Spurned ship a sign of hope for Africa

2008-05-30 00:00

The action by local and regional civil groups, trade unions and political parties that stopped the Chinese ship, An Yue Jiang, from off-loading 77 tons of weapons destined for volatile Zimbabwe, may yet prove to be one of the most decisive blows for democracy in southern Africa. For once, the will of ordinary people for more meaningful democracy on the continent has triumphed over Africa’s leaders’ often instinctively dictatorial tendencies.

The Chinese Foreign Ministry, following the African grass roots opposition to the delivery, ordered by Zimbabwe’s increasingly unstable dictator, Robert Mugabe, recalled the ship.

It is shameful that the South African government had given permission for the weapons to be transported across the country to landlocked Zimbabwe.

South African Defence Secretary January Masilela issued the An Yue Jiang with a permit to transport the deadly cargo, saying there was no international arms embargo against Zimbabwe. Yet, South Africa’s National Conventional Arms Control Act makes it very clear that the country should not sell or transfer arms to governments “that violate or suppress human rights and fundamental freedoms”.

South Africa’s civil society and individual citizens responded heroically to defend the long-suffering people of Zimbabwe from more state-sponsored brutality. The South African Transport and Allied Workers’ Union’s refusal to off-load the cargo was heart-warming. Anglican bishop Rubin Phillips and Patrick

Kearney, a former activist and executive of the Diakonia Council of Churches, who made a successful application to the Durban High Court to prevent the weapons from being transported across South Africa, are examples of model citizens, taking on the government — effectively using the democratic institutions — when the government undermines the spirit of democracy, human rights and liberty, not only in South Africa, but abroad. Judge Kate Pillay’s ruling in favour of the application to bar the movement of the arms to Zimbabwe underscores the importance of an independent judiciary, which uses South Africa’s admirable Constitution as a guide in its judgments. But the fact that trade unions, civil groups and political parties in other southern African countries also opposed the off-loading of the deadly weapons in their harbours is ground-breaking.

Dictators like Mugabe have remained in power for too long because regional leaders have propped them up or kept quiet because being critical of a fellow African leader’s record in power would be seen as a being a puppet of the former colonial powers or betraying the liberation struggle. But keeping silent and doing nothing to denounce dictators because they are black, while they brutalise their citizens (who are mostly black), line their pockets and pillage their countries’ economies in the name of the liberation struggle, is soiling the glorious ideas of the liberation struggle.

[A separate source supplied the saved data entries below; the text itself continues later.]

theorem countP_range_interval (lo hi n : Nat) :
    (List.range n).countP (fun k => decide (lo ≤ k) && decide (k ≤ hi)) = min n (hi + 1) - lo := by
  induction n with
  | zero => simp
  | succ n ih =>
    rw [List.range_succ, List.countP_append, ih, List.countP_singleton]
    by_cases inside : lo ≤ n ∧ n ≤ hi
    · rw [if_pos (by simpa using inside)]
      omega
    · rw [if_neg (by simpa using inside)]
      omega

theorem zeroOps_length (lo hi : Nat) : (zeroOps lo hi).length = min 64 (hi + 1) - lo := by
  rw [zeroOps, List.length_map, ← List.countP_eq_length_filter, ← countP_range_interval, ← List.map_coe_finRange_eq_range,
    List.countP_map]
  rfl

theorem zeroOps_count_fold (lo hi : Nat) : (zeroOps lo hi).count .fold = 0 := by
  simp [List.count_eq_zero, mem_zeroOps]

/-- Settles O24: the sequences split by the position, and each part is counted. -/
theorem microOperationCounts : Obligations.MicroOperationCounts := by
  refine ⟨seqBlock_length, fun p b => ?pushLength, fun p => ?finalLength, fun p b => ?pushFolds, fun p => ?finalFolds⟩
  case pushLength =>
    split_ifs with full
    · rw [pushBlockOps_of_full full, List.length_append, seqBlock_length]
      rfl
    · rw [pushBlockOps_of_room full]
      rfl
  case pushFolds =>
    split_ifs with full
    · rw [pushBlockOps_of_full full, List.count_append, seqBlock_count_fold]
      rfl
    · rw [pushBlockOps_of_room full]
      rfl
  case finalLength =>
    split_ifs with room
    · simp only [finalOps_oneBlock room, List.length_append, List.length_singleton, zeroOps_length, seqBlock_length]
      omega
    · simp only [finalOps_twoBlocks (show 56 ≤ p.val by omega), List.length_append, List.length_singleton, zeroOps_length,
        seqBlock_length]
      omega
  case finalFolds =>
    split_ifs with room
    · simp only [finalOps_oneBlock room, List.count_append, zeroOps_count_fold, seqBlock_count_fold]
      rfl
    · simp only [finalOps_twoBlocks (show 56 ≤ p.val by omega), List.count_append, zeroOps_count_fold, seqBlock_count_fold]
      rfl

/-! ## Another order of one block -/

/-- The micro-operation that computes schedule word `t`. -/
def wordOp (t : Fin 80) : MicroOp :=
  if h : t.val < 16 then .load ⟨t.val, h⟩ else .exp ⟨t, by omega⟩

theorem roundWithItsWord_eq (t : Fin 80) : roundWithItsWord t = [wordOp t, .rnd t] := by
  unfold roundWithItsWord wordOp
  split_ifs <;> rfl

theorem map_wordOp : (List.finRange 80).map wordOp = loadOps ++ expOps := by decide

/-- The value that `wordOp t` writes into `W[t]`, from the schedule and the block. -/
def scheduleWord (t : Fin 80) (w : Vector Word 80) (blk : Mem) : Word :=
  if h : t.val < 16 then readWord blk (4 * t.val) else extensionWord w t (by omega)

/-- It reads nothing but `W` and `BLK` and writes nothing but `W[t]`. -/
theorem perform_wordOp (t : Fin 80) (s : State) :
    (wordOp t).perform s = s.setW (s.w.set t.val (scheduleWord t s.w s.blk)) := by
  unfold wordOp scheduleWord
  split_ifs <;> rfl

Democracy in Africa is not going to be brought by outsiders although their partnership will obviously be helpful. It will be built locally on the kinds of actions that led to the An Yue Jiang returning to China.

It is instructive that immediately after the incident of solidarity for the people of Zimbabwe, Mugabe professed his interest in a government of national unity (of course, with Mugabe at its head, even though he lost the elections), which he has refused since 2000.

Now African civil groups, citizens and governments, in partnership with the Zimbabwean people, must refuse to recognise the government of Mugabe. If the An Ye Jiang action is repeated by African citizens, civil groups and governments, the ruins of Zimbabwe may yet give birth to a new movement for real democracy in Africa.